Série 'Succession' acabou, mas o fenômeno não
Memes, GIFs, jogos com bebidas e remixes ligados ao assunto provam o quanto a produção tocou no coração de seus fãs
*Este artigo inclui spoilers do final da série Succession
THE NEW YORK TIMES - Por quase cinco anos, certas casas e escritórios e os cantos mais intensos das redes sociais se dilataram em torno de uma pergunta de um bilhão de dólares: quem sucederia Logan Roy, fundador e CEO da Waystar Royco, como chefe de um império sinistro que inclui navios de cruzeiro, parques temáticos e a ATN, um conglomerado de mídia alarmista? Resposta: ninguém. Na noite de domingo, com o segundo filho, Kendall, pronto para levar tudo, sua irmã mais nova, Shiv, o traiu. A empresa seria vendida para Lukas Matsson, um anarco-capitalista tecnológico sueco, com o marido de Shiv, Tom Wambsgans, assumindo como CEO.

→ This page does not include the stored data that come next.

theorem State.feOk_of_ended (hs : runEnded s) : s.FeOk :=
  State.feOk_of_not_fe (by rcases hs with hs | hs <;> simp [hs, SeqState.feStates])

theorem State.kxOk_of_ended (hs : runEnded s) : s.KxOk :=
  State.kxOk_of_not_kx (by rcases hs with hs | hs <;> simp [hs, SeqState.kxStates])

theorem State.ceOk_of_ended (hs : runEnded s) : s.CeOk :=
  State.ceOk_of_not_ce (by rcases hs with hs | hs <;> simp [hs, SeqState.ceStates])

/-- The error registers where no error is recorded (R33). -/
theorem State.errorOk_of_no_error (hs : s.seqState ≠ .error) (he : s.error = ⟨0#4, 0#64⟩) : s.ErrorOk where
  code_iff := by simp [he, hs]
  code_legal := by simp [he]
  info_zero := by simp [he]
  reassembly := by simp [he]
  keystream := by simp [he]
  decrypt := by simp [he]

theorem State.Inv.no_error (h : s.Inv) (hs : s.seqState ≠ .error) : s.error = ⟨0#4, 0#64⟩ := by
  have hcode : s.error.code = 0#4 := by
    by_contra hne
    exact hs (h.error.code_iff.1 hne)
  calc s.error
    _ = ⟨s.error.code, s.error.info⟩ := rfl
    _ = ⟨0#4, 0#64⟩ := by rw [hcode, h.error.info_zero hcode]

end NotRunning

/-! ### While a unit runs -/

/-- What the invariant says of every state in which a unit runs, whichever unit it is. -/
structure State.UnitRuns (s : State) : Prop where
  mem : s.mem.Ok
  cfg : s.cfg.Ok
  len : s.len.Ok
  done : s.done = false
  rst : s.rst = false
  error : s.error = ⟨0#4, 0#64⟩

section Running

variable {s : State}

theorem State.Inv.unitRuns (h : s.Inv) (hs : ¬ runEnded s) : s.UnitRuns where
  mem := h.mem
  cfg := h.cfg
  len := h.len
  done := Bool.eq_false_iff.2 fun hd => hs (.inl (h.flags.done_idle hd))
  rst := Bool.eq_false_iff.2 fun hr => hs (.inl (h.flags.rst_idle hr))
  error := h.no_error fun he => hs (.inr he)

theorem State.UnitRuns.flagsOk (h : s.UnitRuns) : s.FlagsOk where
  done_idle := fun hd => by simp [h.done] at hd
  rst_idle := fun hr => by simp [h.rst] at hr

end Running

/-! ### Which unit runs -/

section Units

variable {s : State}

theorem SeqState.fe_excludes {q : SeqState} (h : q ∈ feStates) : q ∉ kxStates ∧ q ∉ ceStates ∧ q ≠ .idle ∧ q ≠ .error := by
  revert h
  cases q <;> decide

theorem SeqState.kx_excludes {q : SeqState} (h : q ∈ kxStates) : q ∉ feStates ∧ q ∉ ceStates ∧ q ≠ .idle ∧ q ≠ .error := by
  revert h
  cases q <;> decide

theorem SeqState.ce_excludes {q : SeqState} (h : q ∈ ceStates) : q ∉ feStates ∧ q ∉ kxStates ∧ q ≠ .idle ∧ q ≠ .error := by
  revert h
  cases q <;> decide

theorem State.opOk_fe (hs : s.seqState ∈ SeqState.feStates) : s.OpOk ↔ s.op = 1#4 ∧ s.src = .ct := by
  unfold State.OpOk
  revert hs
  cases s.seqState <;> simp [SeqState.feStates]

theorem State.opOk_kx (hs : s.seqState ∈ SeqState.kxStates) : s.OpOk ↔ s.op = 2#4 := by
  unfold State.OpOk
  revert hs
  cases s.seqState <;> simp [SeqState.kxStates]

theorem State.opOk_ce (hs : s.seqState ∈ SeqState.ceStates) : s.OpOk ↔ s.op = 3#4 := by
  unfold State.OpOk
  revert hs
  cases s.seqState <;> simp [SeqState.ceStates]

theorem State.Inv.runs_fe (h : s.Inv) (hs : s.seqState ∈ SeqState.feStates) : s.UnitRuns ∧ s.op = 1#4 ∧ s.src = .ct := by
  obtain ⟨-, -, hidle, herr⟩ := SeqState.fe_excludes hs
  exact ⟨h.unitRuns (not_or.2 ⟨hidle, herr⟩), (State.opOk_fe hs).1 h.op⟩

theorem State.Inv.runs_kx (h : s.Inv) (hs : s.seqState ∈ SeqState.kxStates) : s.UnitRuns ∧ s.op = 2#4 := by
  obtain ⟨-, -, hidle, herr⟩ := SeqState.kx_excludes hs
  exact ⟨h.unitRuns (not_or.2 ⟨hidle, herr⟩), (State.opOk_kx hs).1 h.op⟩

theorem State.Inv.runs_ce (h : s.Inv) (hs : s.seqState ∈ SeqState.ceStates) : s.UnitRuns ∧ s.op = 3#4 := by
  obtain ⟨-, -, hidle, herr⟩ := SeqState.ce_excludes hs
  exact ⟨h.unitRuns (not_or.2 ⟨hidle, herr⟩), (State.opOk_ce hs).1 h.op⟩

/-- Where FE runs, the rules of FE alone are left of the invariant. -/
theorem State.UnitRuns.inv_fe (h : s.UnitRuns) (hs : s.seqState ∈ SeqState.feStates) (hop : s.op = 1#4 ∧ s.src = .ct)
    (hfe : s.FeOk) : s.Inv := by
  obtain ⟨hkx, hce, -, herr⟩ := SeqState.fe_excludes hs
  exact ⟨h.mem, h.cfg, h.len, h.flagsOk, s.errorOk_of_no_error herr h.error, (State.opOk_fe hs).2 hop, hfe,
    State.kxOk_of_not_kx hkx, State.ceOk_of_not_ce hce⟩

/-- Where KX runs, the rules of KX alone are left of the invariant. -/
theorem State.UnitRuns.inv_kx (h : s.UnitRuns) (hs : s.seqState ∈ SeqState.kxStates) (hop : s.op = 2#4)
    (hkx : s.KxOk) : s.Inv := by
  obtain ⟨hfe, hce, -, herr⟩ := SeqState.kx_excludes hs
  exact ⟨h.mem, h.cfg, h.len, h.flagsOk, s.errorOk_of_no_error herr h.error, (State.opOk_kx hs).2 hop,
    State.feOk_of_not_fe hfe, hkx, State.ceOk_of_not_ce hce⟩

/-- Where CE runs, the rules of CE alone are left of the invariant. -/
theorem State.UnitRuns.inv_ce (h : s.UnitRuns) (hs : s.seqState ∈ SeqState.ceStates) (hop : s.op = 3#4)
    (hce : s.CeOk) : s.Inv := by
  obtain ⟨hfe, hkx, -, herr⟩ := SeqState.ce_excludes hs
  exact ⟨h.mem, h.cfg, h.len, h.flagsOk, s.errorOk_of_no_error herr h.error, (State.opOk_ce hs).2 hop,
    State.feOk_of_not_fe hfe, State.kxOk_of_not_kx hkx, hce⟩

end Units

/-! ### The ends of a run (R207, R232) -/

section Ends

variable {s : State}

/-- Completion: DONE in IDLE (R207). -/
theorem State.UnitRuns.commitDone_inv (h : s.UnitRuns) (hop : s.op.toNat ≤ 3) : (commitDone s).Inv where
  mem := h.mem
  cfg := h.cfg
  len := h.len
  flags := ⟨fun _ => rfl, fun _ => rfl⟩
  error := State.errorOk_of_no_error (s := commitDone s) nofun h.error
  op := hop
  fe := trivial
  kx := trivial
  ce := trivial

/-- Error entry leaves each committed length or makes it 0 (R232). -/
theorem CommittedLens.discard_le (l : CommittedLens) (e : ErrorCause) :
    (l.discard e).pay.toNat ≤ l.pay.toNat ∧ (l.discard e).ks.toNat ≤ l.ks.toNat ∧ (l.discard e).pt.toNat ≤ l.pt.toNat := by
  cases e <;> simp [CommittedLens.discard, discards]

theorem CommittedLens.discard_ok {l : CommittedLens} (h : l.Ok) (e : ErrorCause) : (l.discard e).Ok := by
  obtain ⟨hpay, hks, hpt⟩ := l.discard_le e
  exact ⟨hpay.trans h.pay, hks.trans h.ks, hpt.trans h.pt⟩

/-- Error entry records the code of the error and discards the outputs of its command (R232). -/
theorem raise_errorOk {e : ErrorCause} (he : e ≠ .outputSizeMismatch) (info : BitVec 64) (s : State) :
    (raise e info s).ErrorOk where
  code_iff := by cases e <;> simp [errorCode]
  code_legal := by cases e <;> simp_all [errorCode]
  info_zero := by cases e <;> simp [errorCode]
  reassembly := by cases e <;> simp [errorCode, CommittedLens.discard, discards]
  keystream := by cases e <;> simp [errorCode, CommittedLens.discard, discards]
  decrypt := by cases e <;> simp [errorCode, CommittedLens.discard, discards]

/-- Error entry from a unit (R232). -/
theorem State.UnitRuns.raise_inv (h : s.UnitRuns) (hop : s.op.toNat ≤ 3) {e : ErrorCause} (he : e ≠ .outputSizeMismatch)
    (info : BitVec 64) : (raise e info s).Inv where
  mem := h.mem
  cfg := h.cfg
  len := CommittedLens.discard_ok h.len e
  flags := ⟨fun hd => by simp at hd, fun hr => by simp [h.rst] at hr⟩
  error := raise_errorOk he info s
  op := hop
  fe := trivial
  kx := trivial
  ce := trivial

end Ends

end Sys2Proof.Machine
end

section
/-! PROOFS. Every transition from a state of the invariant goes on, to a state of the invariant (20_memory.md R84): FE, KX, CE
and the oracle. -/

namespace Sys2Proof.Machine

/-- An outcome that goes on, to a state of the invariant. -/
def GoesOnInv (o : Outcome) : Prop :=
  ∃ t, o = .next t ∧ t.Inv

theorem State.Inv.goesOn {t : State} (h : t.Inv) : GoesOnInv (.next t) :=
  ⟨t, rfl, h⟩

section Transitions

variable {s : State}

theorem State.UnitRuns.setBytes (h : s.UnitRuns) {b : Buffer} {a : Nat} {bs : List Byte} (ha : a + bs.length ≤ b.capacity) :
    (s.setBytes b a bs).UnitRuns :=
  { h with mem := State.setBytes_mem_ok h.mem ha }
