-- ==== Sys2Proof/Config.lean ====
section
/-!
DEFINITION. What one part fixes and the spec leaves to it: fuse and OTP contents, cryptographic functions, and the free
values. Every constant here is opaque: nothing in Lean can evaluate it or prove a value of it.
-/
namespace Sys2Proof.Config

/-- Silicon revision of K-die 0 (R5: CAPS_ID.DIEREV, fuse) (DESIGN CHOICE, log 4). -/
opaque dierev : BitVec 8
/-- Mask step (R5: CAPS_ID.STEP, fuse) (DESIGN CHOICE, log 4). -/
opaque maskStep : BitVec 8
/-- Silicon revision of a cell controller (R149: DEVID.REV, fuse) (DESIGN CHOICE, log 4). -/
opaque cellRev : Nat → BitVec 8
/-- Serial number of a cell controller (R149: SER0 to SER2, OTP) (DESIGN CHOICE, log 4). -/
opaque cellSerial : Nat → BitVec 48
/-- Device identity number (R449: DEVID, OTP) (DESIGN CHOICE, log 4). -/
opaque devId : BitVec 64
/-- The metering public key (R448: MPK) and the identity public key (R449: IDPK), word by word (DESIGN CHOICE, log 4). -/
opaque mpk : Nat → BitVec 32
opaque idpk : Nat → BitVec 32
/-- The default xSPI settings of the OTP (R473: XS_CFG of controller u: FREQ in bits 1:0, DUMMY in bits 6:2)
(DESIGN CHOICE, log 4). -/
opaque xsCfg : Nat → BitVec 7
/-- SHAKE256 of a message, 256-bit output (R434, R449; FIPS 202 is not restated by the spec) (DESIGN CHOICE, log 4). -/
opaque shake256 : List (BitVec 8) → BitVec 256
/-- The ML-DSA-65 signature bytes (R435, R447): key (0 metering, 1 identity), context string, message, and the number of
the signature, which stands for the random source of hedged signing (FIPS 204 is not restated by the spec)
(DESIGN CHOICE, log 4). -/
opaque mldsa : Nat → List (BitVec 8) → List (BitVec 8) → Nat → List (BitVec 8)
/-- Whether an ML-DSA-65 signature verifies (R435, R439, R443): public key bytes, context, message, signature
(DESIGN CHOICE, log 4). -/
opaque mldsaOk : List (BitVec 8) → List (BitVec 8) → List (BitVec 8) → List (BitVec 8) → Bool
/-- The device MAC key (R438, R446) (DESIGN CHOICE, log 4). -/
opaque macKey : List (BitVec 8)
/-- The digests of the four key slots of the OTP (R443) (DESIGN CHOICE, log 4). -/
opaque keyDigest : Nat → BitVec 256
/-- Free values: the n-th value the spec leaves open. Nothing constrains it (DESIGN CHOICE, log 5). -/
opaque freeValue : Nat → BitVec 32
/-- Free bits: the n-th rounding or choice the spec leaves open between two outcomes (DESIGN CHOICE, log 5). -/
opaque freeBit : Nat → Bool

end Sys2Proof.Config
end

E enquanto o problema de quem ganhou a eleição presidencial foi deixado em aberto, os fãs da série ficaram tranquilos ao saber que Willa, a esposa de Connor, o descendente mais velho de Roy, planejava redecorar a casa de Logan com um sofá com estampa de vaca.
Em sua temporada final, Succession atraiu menos da metade dos espectadores, em todas as plataformas, de Família Soprano ou Game of Thrones. Portanto, se esta série deu o que falar, o grupo foi selecionado. No entanto, sua sátira inquietante e mordaz dos ultrarricos exerceu uma influência descomunal em seu público. Se seu coração endureceu, ou se seu coração já estava pré-endurecido, uma espécie de conforto amotinado se criou, no qual prazer, inveja e indignação poderiam se entrelaçar.
Você poderia ter assistido ao episódio final usando um boné de beisebol preto Waystar Royco (embora os personagens prefiram a versão Loro Piana sem logotipo de $ 525) ou tomando seu café da manhã seguinte em uma caneca, disponível em tamanhos de cerca de 300 ou 400 ml, estampada com o e-mail de Tom , "YOU CAN'T MAKE A TOMLETTE WITHOUT BREAKING SOME GREGGS." (Brincadeira com a expressão "Você não pode fazer uma omelete sem quebrar os ovos")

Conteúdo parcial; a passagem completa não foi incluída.